If any question, pls make sure you have read the doc/ first, and LVS's documents are also helpful. It's the better to have some experience about networking configuration (e.g., routing, neigbour, ...) since DPVS is kernel-bypass, basic routing, IP address configurations are needed to be setup from scratch.
We have Chinese QQ-Group or WeChat-Group, you can ask questions, raise issues, talk about design, help others or discuss everything else about DPVS. Here's the entry for WeChar-Group (微信群) and entry for QQ-Group (QQ群). Email to qlb-devel #at# qiyi #dot# com is another way.
At last, remember, you can find answer of all kind of questions from the codes, DPVS is open-sourced :).
We use wrk as HTTP client and f-stack/nginx as Real Server. When we testing the performance of DPVS, at least 6 physical machines are used as Client (wrk), and 4 physical machines for f-stack/nginx.
For the machine running wrk, IRQ affinity should be set to make sure all CPUs are used. You can find the scripts like set_irq_affinity_ixgbe from Internet.
To get the test result for QPS, pls check the output of wrk. To calculate Packet Per-Second (pps), Bytes Per-Second (bps), you can use ipvsadm -ln --stats or dpip -s link show.
We have tested 10G NIC only, and the result shows DPVS can reach the line-speed of 10G NIC with small packets. We have not test 25G/40G/100G NIC yet. Although it's in plan.
The test result can be found in README.md. We have no chance to use professional instruments for test.
Yes. To use bonding device, pls check conf/dpvs.bond.conf.sample. To set up VLAN/Tunnel device, you can refer tutorial.md or dpip vlan help.
There're several ways:
/etc/dpvs.conf
You can modify dpvs.conf, and refer conf/xxx.sample. Some parameters are configurable during
run-time (on-fly), while others are configurable in initialization stage only. Refer to conf/dpvs.conf.items for all available parameters and corresponding type, default value and supported value range. Pls use kill -SIGHUP <DPVS-PID> to reload the former on-fly kind of parameters in dpvs.conf.

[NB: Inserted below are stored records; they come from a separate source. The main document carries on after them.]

-- ==== Sys2Proof/Config.lean ====
section
/-! DEFINITION. What an implementation fixes, and the values the spec leaves open. -/

namespace Sys2Proof

/-- A value the spec leaves open or calls random: the n-th one the machine takes. It has no body, so nothing proves what
it is. `State.drawn` counts how many have been taken (notes/assumptions/3.md). -/
opaque Config.freeWord : Nat → BitVec 32

/-- The two keyed hash functions of the Bobbin's tables (R223): key of the hash, key of the context, and which function. The
spec gives no formula (notes/assumptions/3.md). -/
opaque Config.bobbinHash : Nat → Nat → Nat → Nat

/-- The receiver's arithmetic where the spec states no rounding and no rule for equal candidates: whether the upper of two
neighbouring values is taken, from the numbers of the case (notes/assumptions/60.md). -/
opaque Config.takesUpper : List Int → Bool

end Sys2Proof
end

ipvsadm,keepalived,quagga/ospfd/bgpd
You should read LVS's documents for ipvsadm/keepalived first, and note DPVS's version ipvsadm/keepalived are slightly different, pls check tutorial.md for details. For the configuration about quagga/zebra/ospfd/bgpd, pls refer quagga's documents.
dpiptool
dpip tool is developed to configure DPVS "on-fly". It's like ip command of Linux iproute2 suites.
It can be used to configure IP address, neighbour (arp), routes, DPDK devices (link), virtual-devices (vlan/tunnel), and traffic control (qsch/cls). And it's also helpful to get statistics. Pls check tutorial.md and dpip help for details.
DPVS's logging is using DPDK's RTE_LOG. By default, syslogd is used by DPDK RTE_LOG, so DPVS's log should be find in /var/log/message, with time-stamp printed. You may change syslogd's configure as you like, for example change the log file path, or put different programs' log to different files, or limit the log file size, etc.
DPVS log file path and level can also be changed by /etc/dpvs.conf, if the path changed, it means no time-stamp, no syslogd's feature.
Add more LIPs. Can refer to #72 for details.
It's normal, not issue. Since DPDK application is using busy-polling mode. Every CPU core configured to DPVS are 100% usage, including Master and Worker CPU cores.
Yes, DPDK is kernel-bypass solution, all forwarding traffic in data plane do not get into the Linux Kernel, it means iptables(Netfilter) won't work for that kind of traffic.